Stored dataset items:
-- ==== Sys2Proof/Machine/Protective.lean ====
section
/-! DEFINITION. Protective field and safety outputs (chapter 11): the safety image, both channels' judgement of rays, evaluation
instants, the outputs, lock-out and its clearing. -/

namespace Sys2Proof.Machine

/-! ## The safety image (R234) -/

/-- `n` bytes of an image at an offset, little-endian. -/
def imgLe (img : List Byte) (off n : Nat) : Nat := ofLe ((img.drop off).take n)

def imgTd (i : List Byte) : Nat := imgLe i 0x30 2
def imgN (i : List Byte) : Nat := imgLe i 0x32 1
def imgOnFrames (i : List Byte) : Nat := imgLe i 0x33 1
def imgRestartIl (i : List Byte) : Bool := (imgLe i 0x34 1).testBit 0
def imgZoneMap (i : List Byte) : Bool := (imgLe i 0x34 1).testBit 1
def imgInitSet (i : List Byte) : Nat := imgLe i 0x35 1 % 8
def imgNsect (i : List Byte) : Nat := imgLe i 0x100 2
def imgNray (i : List Byte) : Nat := imgLe i 0x104 4
/-- Field `f` of set `set` is protective. -/
def imgProtective (i : List Byte) (set f : Nat) : Bool := (imgLe i 0x40 4).testBit (4 * set + f)
/-- The gate interval of a sector in a field. -/
def imgField (i : List Byte) (set f k : Nat) : Nat × Nat :=
  let off := 0x200 + 8 * imgNray i + 4 * ((set * 4 + f) * imgNsect i + k)
  (imgLe i off 2, imgLe i (off + 2) 2)
/-- Ray entry `n`: its key and sector. -/
def imgRay (i : List Byte) (n : Nat) : RayKey × Nat :=
  let o := 0x200 + 8 * n
  let b := imgLe i (o + 4) 1
  ({ pass := imgLe i o 1, step := imgLe i (o + 1) 2, pos := imgLe i (o + 3) 1, slot := b % 8, off := b / 8 % 8 }, imgLe i (o + 6) 2)
/-- The sector of a ray. -/
def imgSector (i : List Byte) (r : RayKey) : Option Nat :=
  ((List.range (imgNray i)).find? (fun n => (imgRay i n).1 = r)).map (fun n => (imgRay i n).2)

def RayKey.order (r : RayKey) : Nat := (((r.pass * 65536 + r.step) * 256 + r.pos) * 8 + r.slot) * 8 + r.off

/-- Every byte of a range is 0. -/
def zeroBytes (i : List Byte) (off n : Nat) : Bool := ((i.drop off).take n).all (· = 0)

/-- Checks of R235 but for the signature. -/
def imageFormed (i : List Byte) : Bool :=
  let ns := imgNsect i
  let nr := imgNray i
  imgLe i 0 4 = 0x46534B49 && imgLe i 4 2 = 1 && decide (imgLe i 6 1 ≤ 1) && zeroBytes i 7 1 && imgLe i 8 4 = i.length
    && decide (i.length ≤ 2 ^ 20) && imgLe i 0xC 4 != 0 && between 10 1000 (imgTd i) && between 1 4 (imgN i)
    && between 1 15 (imgOnFrames i) && decide (imgLe i 0x34 1 < 4) && decide (imgLe i 0x35 1 < 8)
    && between 100 400 (imgLe i 0x36 2) && between 10 50 (imgLe i 0x38 1) && between 1 32 (imgLe i 0x39 1)
    && between 1 15 (imgLe i 0x3A 1) && between 4 32 (imgLe i 0x3B 1) && between 1 32 (imgLe i 0x3C 1) && zeroBytes i 0x3E 2
    && (List.range 8).all (fun s => imgProtective i s 0) && between 1 1024 ns && zeroBytes i 0x102 2 && between 1 65536 nr
    && zeroBytes i 0x108 0xF8 && i.length = 0x200 + 8 * nr + 128 * ns + 64
    && (List.range nr).all (fun n => decide (imgLe i (0x200 + 8 * n + 4) 1 < 64) && zeroBytes i (0x200 + 8 * n + 5) 1
        && decide ((imgRay i n).2 < ns) && (n = 0 || decide ((imgRay i (n - 1)).1.order < (imgRay i n).1.order)))
    && (List.range (32 * ns)).all (fun n =>
        let o := 0x200 + 8 * nr + 4 * n
        imgLe i (o + 2) 2 = 0 || (decide (imgLe i o 2 < imgLe i (o + 2) 2) && decide (imgLe i (o + 2) 2 ≤ 2048)))

/-- A channel accepts its copy (R235): form, and the signature under the unrevoked key that KEY names (R76, R384). -/
def State.imageAccepted (s : State) (i : List Byte) : Bool :=
  imageFormed i && s.safetyKeyGood (imgLe i 6 1) && Config.ecdsaVerifies (s.safetyKeyHash (imgLe i 6 1)) (i.take (i.length - 64)) (i.drop (i.length - 64))

/-! ## Outputs (R244, R245) -/

/-- Drop both permits: each channel turns off its own output and, by the cross-off path, the other (R244). -/
def State.dropPermits (s : State) : State :=
  ((s.setF F.SFA_OSSD.PERMIT_A 0).setF F.SFA_OSSD.PERMIT_B 0).outputsOff true

/-- The conditions of R245 other than the interlock, no permit having been dropped since (R244; log entry 67). -/
def State.outputsReady (s : State) : Bool :=
  match s.saf.activeA, s.saf.activeB with
  | some i, some _ => s.emitting && s.gradeS && decide (imgOnFrames i ≤ s.saf.clearRun) && s.flag F.SFA_OSSD.PERMIT_A && s.flag F.SFA_OSSD.PERMIT_B
  | _, _ => false

/-- The outputs turn on together when the conditions are complete. -/
def State.outputsOnIf (s : State) : State :=
  if s.outputsReady && !s.flag F.SFA_OSSD.IL_WAIT && !s.saf.outputsOn then
    ({ s with saf := { s.saf with outputsOn := true, turnedAt := s.now, pulseA := none, pulseB := none, fb := none } }).safetyEvt 1
  else s

/-- Entry to `RUN` sets the restart interlock, under which the outputs stay off (R253). -/
def State.armRestart (s : State) : State :=
  if s.flag F.SFA_CFG.RESTART_IL then (s.outputsOff false).setF F.SFA_OSSD.IL_WAIT 1 else s

/-! ## Ray results (R239 to R244) -/

/-- The active image of channel A while both channels hold one. -/
def State.image (s : State) : Option (List Byte) := if s.saf.activeB.isSome then s.saf.activeA else none
/-- Channel B's own copy (R241), while both hold one. -/
def State.imageB (s : State) : Option (List Byte) := if s.saf.activeA.isSome then s.saf.activeB else none

/-- The field set of a frame. -/
def State.setOf (s : State) (frame : Nat) : Nat :=
  ((s.saf.due.find? (fun d => d.frame = frame)).map FrameDue.set).getD (s.getF F.SFA_FSET.ACTIVE)

/-- A ray occupied in a protective field raises its count, once in a frame; at N the permits drop (R244). -/
def State.raiseCounts (s : State) (i : List Byte) (r : RayResult) : State :=
  match imgSector i r.ray with
  | none => s
  | some k => r.occupied.foldl (fun s f =>
      let key := k * 4 + f
      if imgProtective i (s.setOf r.frame) f && !s.saf.raised.contains (r.frame, key) then
        let c := min 4 (countAt key s.saf.counts + 1)
        let s := { s with saf := { s.saf with counts := tabSet key c s.saf.counts, raised := s.saf.raised ++ [(r.frame, key)] } }
        if imgN i ≤ c then s.dropPermits else s
      else s) s

/-- Fields 0 to 3 of set `set` whose interval for sector `k` holds one of the gates. -/
def fieldsHit (i : List Byte) (set k : Nat) (hit : Nat × Nat → Bool) : List Nat :=
  (List.range 4).filter (fun f => let (n, g) := imgField i set f k; g != 0 && hit (n, g))

/-- R239: channel A judges the ray of the oldest descriptor. Class 2 is crosstalk (R219). -/
def doP0Descriptor (t : Nat) (s : State) : State :=
  let s := s.at t
  match s.saf.descs with
  | [] => s
  | d :: rest =>
    let s := { s with saf := { s.saf with descs := rest } }
    match s.image with
    | none => s
    | some i =>
      let gate := fun (rho : Nat) => rho * 1000000 / 299792458
      let ev := decide (s.now ≤ d.closedAt + 5000000) && !d.fault && decide (imgLe i 0x3B 1 ≤ d.used)
        && d.returns.any (fun r => decide (gate r.1 < imgLe i 0x3C 1))
      let occ := match imgSector i d.ray with
        | some k => if ev then fieldsHit i (s.setOf d.frame) k (fun (n, g) =>
            d.returns.any (fun r => r.2 ≠ 2 && decide (n ≤ gate r.1) && decide (gate r.1 < g))) else []
        | none => []
      let r : RayResult := { frame := d.frame, ray := d.ray, evaluated := ev, occupied := occ }
      ({ s with saf := { s.saf with raysA := s.saf.raysA ++ [r] } }).raiseCounts i r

§ **Required action**
Find each line in the records above that contains "returns", and copy it.

§ **Answer space**
        && d.returns.any (fun r => decide (gate r.1 < imgLe i 0x3C 1))
            d.returns.any (fun r => r.2 ≠ 2 && decide (n ≤ gate r.1) && decide (gate r.1 < g))) else []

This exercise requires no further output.